— TASK TO COMPLETE —
Give all the records again, with no alterations.
▼
-- ==== Sys2Proof/Machine/Nv.lean ====
section
/-! DEFINITION. The NvidiaShutterDecoder commands and the wire format they assume (42_nvidia_shutter_decoder.md). -/

namespace Sys2Proof.Machine

/-- `PHASE_AT`, the phase at each position 0..6 of the cycle (R151, R154). -/
def phaseAt (pos : Nat) : NvPhase :=
  match pos with
  | 1 => .leftOpen
  | 4 => .rightOpen
  | 5 => .rightOpen
  | _ => .off

/-- The anchor test: a distance in `[102 − 5, 102 + 5]` (R153). -/
def isAnchor (d : Int) : Bool := inWindow Config.nvAnchorUs Config.nvAnchorTolUs d

/-- The next position of a synchronised decoder, 6 wrapping to 0 (R154, R156). -/
def nextPos (pos : Nat) : Nat := if pos < 6 then pos + 1 else 0

/-- Unsynchronised, at position 0, both eyes closed (R150, R157). -/
def NvRegs.drop (r : NvRegs) : NvRegs := { r with phase := .off, sync := false, pos := 0 }

/-- The position and phase after a counted rising edge at distance `d`: the anchor (R153), the optimistic advance (R154, R156), or no change. -/
def NvRegs.advance (d : Int) (r : NvRegs) : NvRegs :=
  if isAnchor d then { r with sync := true, pos := 0, phase := .off }
  else if r.sync then
    { r with pos := BitVec.ofNat 3 (nextPos r.pos.toNat), phase := phaseAt (nextPos r.pos.toNat) }
  else r

/-- One edge: a falling edge (R155) and a repeated timestamp (R162) change nothing; any other rising edge is counted (R151). -/
def NvRegs.edge (p : Params) (t : TimeReg) (level : Bool) (r : NvRegs) : NvRegs :=
  if level then
    if interval p.tw t r.prevRise = 0 then r
    else { r with prevRise := t, lastEdge := t }.advance (interval p.tw t r.prevRise)
  else r

/-- The idle check: strictly more than IDLE since LASTEDGE (R157). -/
def NvRegs.idleCheck (p : Params) (t : TimeReg) (r : NvRegs) : NvRegs :=
  if (uVal p.tw r.idle : Int) < interval p.tw t r.lastEdge then r.drop else r

/-- The phase as the data word (30_encoding.md R83). -/
def NvRegs.phaseWord (r : NvRegs) : Word := zext32 2 r.phase.code

/-- NV_INIT (R150). -/
def execNvInit (inst : Nat) (s : State) : Result :=
  onNv inst s fun r => (r.drop, 0)

/-- NV_EDGE (R151). -/
def execNvEdge (inst : Nat) (a : Word) (level : Bool) (s : State) : Result :=
  onNv inst s fun r =>
    (r.edge s.params (timeOperand s.params a) level, (r.edge s.params (timeOperand s.params a) level).phaseWord)

/-- NV_IDLE (R157). -/
def execNvIdle (inst : Nat) (a : Word) (s : State) : Result :=
  onNv inst s fun r =>
    (r.idleCheck s.params (timeOperand s.params a), (r.idleCheck s.params (timeOperand s.params a)).phaseWord)

/-- The four pulse shapes: left-open, left-close, right-open, right-close (R159). -/
inductive Shape where
  | lo
  | lc
  | ro
  | rc
  deriving DecidableEq, Repr

/-- A shape's edges: the time since its first edge, and the level, true for a rise (R159's table). -/
def Shape.edges : Shape → List (Nat × Bool)
  | .lo => [(0, true), (44, false)]
  | .lc => [(0, true), (24, false), (44, true), (69, false)]
  | .ro => [(0, true), (24, false), (69, true), (101, false)]
  | .rc => [(0, true), (24, false), (102, true), (142, false)]

/-- One cycle of the wire: `LO → LC → RO → RC` (R159). -/
def Shape.cycle : List Shape := [.lo, .lc, .ro, .rc]

end Sys2Proof.Machine
end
▲
— RESULT —
-- ==== Sys2Proof/Machine/Nv.lean ====
section
/-! DEFINITION. The NvidiaShutterDecoder commands and the wire format they assume (42_nvidia_shutter_decoder.md). -/

namespace Sys2Proof.Machine

/-- `PHASE_AT`, the phase at each position 0..6 of the cycle (R151, R154). -/
def phaseAt (pos : Nat) : NvPhase :=
  match pos with
  | 1 => .leftOpen
  | 4 => .rightOpen
  | 5 => .rightOpen
  | _ => .off

/-- The anchor test: a distance in `[102 − 5, 102 + 5]` (R153). -/
def isAnchor (d : Int) : Bool := inWindow Config.nvAnchorUs Config.nvAnchorTolUs d

/-- The next position of a synchronised decoder, 6 wrapping to 0 (R154, R156). -/
def nextPos (pos : Nat) : Nat := if pos < 6 then pos + 1 else 0

/-- Unsynchronised, at position 0, both eyes closed (R150, R157). -/
def NvRegs.drop (r : NvRegs) : NvRegs := { r with phase := .off, sync := false, pos := 0 }

/-- The position and phase after a counted rising edge at distance `d`: the anchor (R153), the optimistic advance (R154, R156), or no change. -/
def NvRegs.advance (d : Int) (r : NvRegs) : NvRegs :=
  if isAnchor d then { r with sync := true, pos := 0, phase := .off }
  else if r.sync then
    { r with pos := BitVec.ofNat 3 (nextPos r.pos.toNat), phase := phaseAt (nextPos r.pos.toNat) }
  else r

/-- One edge: a falling edge (R155) and a repeated timestamp (R162) change nothing; any other rising edge is counted (R151). -/
def NvRegs.edge (p : Params) (t : TimeReg) (level : Bool) (r : NvRegs) : NvRegs :=
  if level then
    if interval p.tw t r.prevRise = 0 then r
    else { r with prevRise := t, lastEdge := t }.advance (interval p.tw t r.prevRise)
  else r

/-- The idle check: strictly more than IDLE since LASTEDGE (R157). -/
def NvRegs.idleCheck (p : Params) (t : TimeReg) (r : NvRegs) : NvRegs :=
  if (uVal p.tw r.idle : Int) < interval p.tw t r.lastEdge then r.drop else r

/-- The phase as the data word (30_encoding.md R83). -/
def NvRegs.phaseWord (r : NvRegs) : Word := zext32 2 r.phase.code

/-- NV_INIT (R150). -/
def execNvInit (inst : Nat) (s : State) : Result :=
  onNv inst s fun r => (r.drop, 0)

/-- NV_EDGE (R151). -/
def execNvEdge (inst : Nat) (a : Word) (level : Bool) (s : State) : Result :=
  onNv inst s fun r =>
    (r.edge s.params (timeOperand s.params a) level, (r.edge s.params (timeOperand s.params a) level).phaseWord)

/-- NV_IDLE (R157). -/
def execNvIdle (inst : Nat) (a : Word) (s : State) : Result :=
  onNv inst s fun r =>
    (r.idleCheck s.params (timeOperand s.params a), (r.idleCheck s.params (timeOperand s.params a)).phaseWord)

/-- The four pulse shapes: left-open, left-close, right-open, right-close (R159). -/
inductive Shape where
  | lo
  | lc
  | ro
  | rc
  deriving DecidableEq, Repr

/-- A shape's edges: the time since its first edge, and the level, true for a rise (R159's table). -/
def Shape.edges : Shape → List (Nat × Bool)
  | .lo => [(0, true), (44, false)]
  | .lc => [(0, true), (24, false), (44, true), (69, false)]
  | .ro => [(0, true), (24, false), (69, true), (101, false)]
  | .rc => [(0, true), (24, false), (102, true), (142, false)]

/-- One cycle of the wire: `LO → LC → RO → RC` (R159). -/
def Shape.cycle : List Shape := [.lo, .lc, .ro, .rc]

end Sys2Proof.Machine
end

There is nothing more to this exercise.